ROBIN Williams touched many lives with his quick wit and gift of being able to make others laugh.

Indeed generations have watched many characters come to life on our screens as Williams went from strength to strength as an entertainer.

Even those who perhaps didn't like his movies could acknowledge Williams' talent.

There is no doubt the world this week lost a true entertainer. Someone who made others smile.

But at the same time, Williams had his own inner struggle - and he was not alone.

As we grieved his death, at least seven Australians would have taken their own lives.

Suicide is the leading cause of death for Australians aged between 15 and 44 years.

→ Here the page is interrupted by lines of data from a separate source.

-- ==== Sys2Proof/Tests/Slice0.lean ====
section
/-! SUPPORT. Tests: expected results come from the worked examples and vectors of spec/95_test_vectors.md and from the
rules' own examples, not from the model. After them, for every statement with hypotheses, a witness that meets them. -/

namespace Sys2Proof.Tests

open Sys2Proof.Machine

/-! ### Well-formedness: each row's words are refused as unknown instructions -/

theorem test_wf_refuses_cls_word : Instr.wf (.unknown 0x00E0#16) = false := by decide
theorem test_wf_refuses_cls_alias : Instr.wf (.unknown 0x0FE0#16) = false := by decide
theorem test_wf_refuses_jp_word : Instr.wf (.unknown 0x1234#16) = false := by decide
theorem test_wf_refuses_ldVxByte_word : Instr.wf (.unknown 0x6A2F#16) = false := by decide
theorem test_wf_refuses_addVxByte_word : Instr.wf (.unknown 0x7FFF#16) = false := by decide
theorem test_wf_refuses_ldI_word : Instr.wf (.unknown 0xAFFF#16) = false := by decide
theorem test_wf_refuses_drw_word : Instr.wf (.unknown 0xD12F#16) = false := by decide
theorem test_wf_accepts_unknown_words : Instr.wf (.unknown 0x0000#16) = true ∧ Instr.wf (.unknown 0x00EE#16) = true := by decide

/-! ### Parameters (00_scope R6) -/

theorem test_config_rom_max : Config.romMax = 0xE00 ∧ Config.memSize = 4096 ∧ Config.loadOffset = 512 := by decide

/-! ### Decoding: words written out bit by bit from R96 and R98 -/

/-- V1, `0000 0000 1110 0000`. -/
theorem test_decode_cls : decode [0b00000000#8, 0b11100000#8] = .ok (.cls 0, []) := by decide
/-- V7, X ignored. -/
theorem test_decode_cls_alias : decode [0b00001111#8, 0b11100000#8] = .ok (.cls 15, []) := by decide
/-- V2, `0001 0010 0011 0100`. -/
theorem test_decode_jp : decode [0b00010010#8, 0b00110100#8] = .ok (.jp 0x234#12, []) := by decide
/-- V3, `0110 1010 0010 1111`. -/
theorem test_decode_ldVxByte : decode [0b01101010#8, 0b00101111#8] = .ok (.ldVxByte 10 0x2F#8, []) := by decide
/-- V4. -/
theorem test_decode_addVxByte : decode [0b01111111#8, 0b11111111#8] = .ok (.addVxByte 15 0xFF#8, []) := by decide
/-- V5. -/
theorem test_decode_ldI : decode [0b10101111#8, 0b11111111#8] = .ok (.ldI 0xFFF#12, []) := by decide
/-- V6, `1101 0001 0010 1111`; the rest of the list is given back. -/
theorem test_decode_drw : decode [0b11010001#8, 0b00101111#8, 0x55#8] = .ok (.drw 1 2 0xF#4, [0x55#8]) := by decide
/-- V8. -/
theorem test_decode_00EE : decode [0b00000000#8, 0b11101110#8] = .ok (.unknown 0x00EE#16, []) := by decide
/-- V9. -/
theorem test_decode_0000 : decode [0b00000000#8, 0b00000000#8] = .ok (.unknown 0x0000#16, []) := by decide
/-- P2. -/
theorem test_fields_P2 : decodeFields 0xD1#8 0x2F#8 =
    ⟨0xD#4, 0x1#4, 0x2#4, 0xF#4, 0x2F#8, 0x12F#12⟩ := by decide
theorem test_decode_truncated : decode [0x12#8] = .error .truncated ∧ decode [] = .error .truncated := by decide
/-- The encoding functions of R103 on the words of V1 to V6. -/
theorem test_encode_words :
    encodeWord (.cls 0) = 0x00E0#16 ∧ encodeWord (.jp 0x234#12) = 0x1234#16 ∧
    encodeWord (.ldVxByte 10 0x2F#8) = 0x6A2F#16 ∧ encodeWord (.addVxByte 15 0xFF#8) = 0x7FFF#16 ∧
    encodeWord (.ldI 0xFFF#12) = 0xAFFF#16 ∧ encodeWord (.drw 1 2 0xF#4) = 0xD12F#16 := by decide
theorem test_decodeTableWord : decodeTableWord 16 0x6A2F = some (.ldVxByte 10 0x2F#8) := by decide

/-! ### One step on small states -/

/-- The running state with the word `w` at `pc`, `I = i`, everything else as reset left it. -/
def start (pc w i : Word) : State := ((State.resetWith i).setPc pc).placeWord w

/-- `start` with one more byte of memory. -/
def withByte (s : State) (a : Nat) (b : Byte) : State := { s with mem := s.mem.write a b }

/-- The display whose cells that are on are exactly these. -/
def lit (cs : List (Fin 64 × Fin 32)) : Display := cs.foldl (fun d c => Display.put d c.1 c.2 true) Display.blank

/-- Whether the step from `s` answers a next state that passes `p`. -/
def stepsTo (s : State) (p : State → Bool) : Bool :=
  match step s with
  | .next t    => p t
  | .fault _   => false
  | .refused _ => false

/-- V10. -/
theorem test_cls_clears : stepsTo { (start 0x200#16 0x00E0#16 0x123#16).writeReg 15 1#8 with disp := lit [(0, 0), (5, 3), (63, 31)] }
    (fun t => t.disp == lit [] && t.pc == 0x202#16 && t.readReg 15 == 1#8 && t.events == []) = true := by decide +kernel
/-- V11: an alias of CLS. -/
theorem test_cls_alias_clears : stepsTo { start 0x200#16 0x05E0#16 0#16 with disp := lit [(10, 10)] }
    (fun t => t.disp == lit [] && t.pc == 0x202#16) = true := by decide +kernel
/-- V15 (P5). -/
theorem test_jp : stepsTo (start 0x200#16 0x1234#16 0#16) (fun t => t.pc == 0x234#16) = true := by decide
/-- V16: a self-jump leaves the whole state as it was. -/
theorem test_jp_self : stepsTo (start 0x200#16 0x1200#16 0#16) (fun t => t == start 0x200#16 0x1200#16 0#16) = true := by
  decide +kernel
/-- V21. -/
theorem test_ldVxByte : stepsTo ((start 0x200#16 0x6A2F#16 0#16).writeReg 10 0x99#8)
    (fun t => t.readReg 10 == 0x2F#8 && t.pc == 0x202#16) = true := by decide
/-- V22: `V[15]` is an ordinary destination. -/
theorem test_ldVxByte_flagReg : stepsTo ((start 0x200#16 0x6FFF#16 0#16).writeReg 15 1#8)
    (fun t => t.readReg 15 == 0xFF#8) = true := by decide
/-- V25 (P4). -/
theorem test_addVxByte_wraps : stepsTo ((start 0x200#16 0x730A#16 0#16).writeReg 3 250#8)
    (fun t => t.readReg 3 == 4#8 && t.readReg 15 == 0#8 && t.pc == 0x202#16) = true := by decide
/-- V29. -/
theorem test_addVxByte_flagReg : stepsTo ((start 0x200#16 0x7F01#16 0#16).writeReg 15 0xFF#8)
    (fun t => t.readReg 15 == 0#8) = true := by decide
/-- V36. -/
theorem test_ldI : stepsTo (start 0x200#16 0xAFFF#16 0x0123#16) (fun t => t.i == 0x0FFF#16 && t.pc == 0x202#16) = true := by
  decide
/-- V37: the old `I` does not matter. -/
theorem test_ldI_zero : stepsTo (start 0x200#16 0xA000#16 0xFFFF#16) (fun t => t.i == 0#16) = true := by decide
/-- V46 (P7): bit 7 is leftmost, and the second pixel wraps to column 0. -/
theorem test_drw_wraps : stepsTo (withByte ((start 0x200#16 0xD011#16 0x300#16).writeReg 0 63#8) 0x300 0xC0#8)
    (fun t => t.disp == lit [(63, 0), (0, 0)] && t.readReg 15 == 0#8 && t.pc == 0x202#16 && t.events == [.refresh]) = true := by
  decide +kernel
/-- V42: the flag is set by a cell turned off, and the coordinate of `VF` is read before the clear (V56). -/
theorem test_drw_collides : stepsTo (withByte { (start 0x200#16 0xDF11#16 0x300#16).writeReg 15 63#8 with
      disp := lit [(63, 0)] } 0x300 0xC0#8)
    (fun t => t.disp == lit [(0, 0)] && t.readReg 15 == 1#8) = true := by decide +kernel
/-- V61. -/
theorem test_unknown_skips : stepsTo (start 0x206#16 0x8120#16 0xABC#16)
    (fun t => t == { start 0x206#16 0x8120#16 0xABC#16 with
      pc := 0x208#16, events := [.diag .unknownInstruction 0x8120#16 0x206#16] }) = true := by decide +kernel
/-- V62: the word 0x0000 is no CLS. -/
theorem test_unknown_0000_keeps_display : stepsTo { start 0x200#16 0x0000#16 0#16 with disp := lit [(1, 1)] }
    (fun t => t.disp == lit [(1, 1)] && t.pc == 0x202#16) = true := by decide +kernel

/-! ### Faults (V53, V58, V59, V71 to V74) -/

/-- V71. -/
theorem test_fetch_faults_at_1000 : stepsTo ((State.resetWith 0#16).setPc 0x1000#16)
    (fun t => t.status == .faulted .fetchOutOfRange 0x1000#16 && t.pc == 0x1000#16) = true := by decide
/-- V72. -/
theorem test_fetch_faults_at_0FFF : stepsTo ((State.resetWith 0#16).setPc 0x0FFF#16)
    (fun t => t.status == .faulted .fetchOutOfRange 0x1000#16 && t.pc == 0x0FFF#16) = true := by decide
/-- V74: the last slot executes. -/
theorem test_fetch_at_0FFE : stepsTo (start 0x0FFE#16 0x6A2F#16 0#16)
    (fun t => t.readReg 10 == 0x2F#8 && t.pc == 0x1000#16 && t.status == .running) = true := by decide
/-- V53. -/
theorem test_drw_faults_before_any_change : stepsTo ((start 0x200#16 0xD01F#16 0xFF2#16).writeReg 15 7#8)
    (fun t => t.status == .faulted .spriteReadOutOfRange 0x1000#16 && t.pc == 0x200#16 && t.readReg 15 == 7#8 &&
      t.events == []) = true := by decide
/-- V58: the sprite address does not wrap at 16 bits. -/
theorem test_drw_faults_at_FFFF : stepsTo (start 0x200#16 0xD001#16 0xFFFF#16)
    (fun t => t.status == .faulted .spriteReadOutOfRange 0xFFFF#16) = true := by decide
/-- V59: no row, no fault. -/
theorem test_drw_no_rows : stepsTo (start 0x200#16 0xD000#16 0xFFFF#16)
    (fun t => t.status == .running && t.pc == 0x202#16 && t.readReg 15 == 0#8) = true := by decide
/-- V73. -/
theorem test_faulted_tick : step ((State.resetWith 0#16).raiseFault .fetchOutOfRange 0x1000#16) =
    .next ((State.resetWith 0#16).raiseFault .fetchOutOfRange 0x1000#16) := rfl
/-- The table's word placed after reset is the first instruction run. -/
theorem test_withFetchWord : stepsTo (State.reset.withFetchWord 16 0x6A2F) (fun t => t.readReg 10 == 0x2F#8) = true := by decide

Lifeline reports that deaths by suicide have reached a 10 year peak and men account for three out of every five deaths. They are least likely to seek help.

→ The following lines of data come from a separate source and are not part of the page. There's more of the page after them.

-- ==== Sys2Proof/Machine/Timers.lean ====
section
/-!
DEFINITION. Timer access: FX07, FX15, FX18 (spec/46_timers.md). The tick of the same step follows (`State.tick`, R100).
-/
namespace Sys2Proof.Machine

/-- LD Vx, DT (R170): the value before this step's tick. -/
def execLdVxDt (x : Reg) (s : State) : Result := .next (s.setV x s.dt)

/-- LD DT, Vx (R171). -/
def execLdDtVx (x : Reg) (s : State) : Result := .next (s.setDt (s.getV x))

/-- LD ST, Vx (R172). -/
def execLdStVx (x : Reg) (s : State) : Result := .next (s.setSt (s.getV x))

end Sys2Proof.Machine
end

For every person who dies through suicide, at least 30 others will attempt to take their own lives - equating to about 200 attempts per day, or one every 10 minutes.

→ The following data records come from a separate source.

-- ==== Sys2Proof/Machine/Step.lean ====
section
/-!
DEFINITION. One step (spec/40_cycle.md R92): the halted check, the fetch, decode, the execute phase, the tick.
-/
namespace Sys2Proof.Machine

/-- The execute phase of a decoded word, on a state that `State.beginStep` left, and the end of the step. -/
def State.runDecoded (s : State) : Decoded → Result
  | .unknownOpcode w => .next (s.execUnknown w).finishStep
  | .instr i =>
    match exec i s with
    | .next t => .next t.finishStep
    | .fault r => .fault r
    | .refused r => .refused r

/-- One step (R92, R96, R97). -/
def step (s : State) : Host.Outcome State Fault Refusal :=
  match s.halt with
  | some e => .next (s.stepHalted e)
  | none =>
    match s.fetch with
    | .error e => .next (s.takeFatal e)
    | .ok w => s.beginStep.runDecoded (decode s.params.profile w)

/-- The state with a table word where the next step fetches (log entry 3). -/
def State.withFetchWord (s : State) (nbits w : Nat) : State := s.placeWord (tableWord nbits w)

end Sys2Proof.Machine
end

Statistics always make for dry reading - but if ever there was a number to pay attention to it's this: 2535. That is how many people took their own lives in Australia in 2012. In 2010, that number was 2361.

Yesterday Williams' wife Susan Schneider wrote 'I lost my husband and my best friend, while the world lost one of its most beloved artists and beautiful human beings. I am utterly heartbroken'. 

For every one of the 2535 people who died from suicide in 2012, and every person who has died from suicide since, there are families, friends and communities who can so deeply relate to those words.

Those most at risk of suicide are people with a history of trying to take their own lives, depression, psychotic illness, eating disorders or drug and alcohol abuse problems.

Depression will affect one in seven Australians during their lifetime. It can leave many feeling isolated, alone and feeling they have nowhere to turn.

We each have a role to play in helping to prevent deaths by suicide. We need to keep talking, recognising changing behaviours and moods. 

There is some great work being done in our community by groups such as the Suicide Prevention Awareness Network and HALT.

HALT formed when Jeremy Forbes and a group of friends recognised a need to raise awareness about anxiety, depression and well-being in the tradie community.

The goal is to get tradies talking to each other; looking out for each other.

Lifeline offers some helpful advice on how to look out for people you care about and those you think might be considering suicide.

It also offers guidance for those with suicidal thoughts. It is thought about 1000 people think of suicide daily, with abut 250 people making a suicide plan - but most who consider suicide are able to find a way through their crisis.

We need to all find a way to reach out to those who believe they can't find that way through.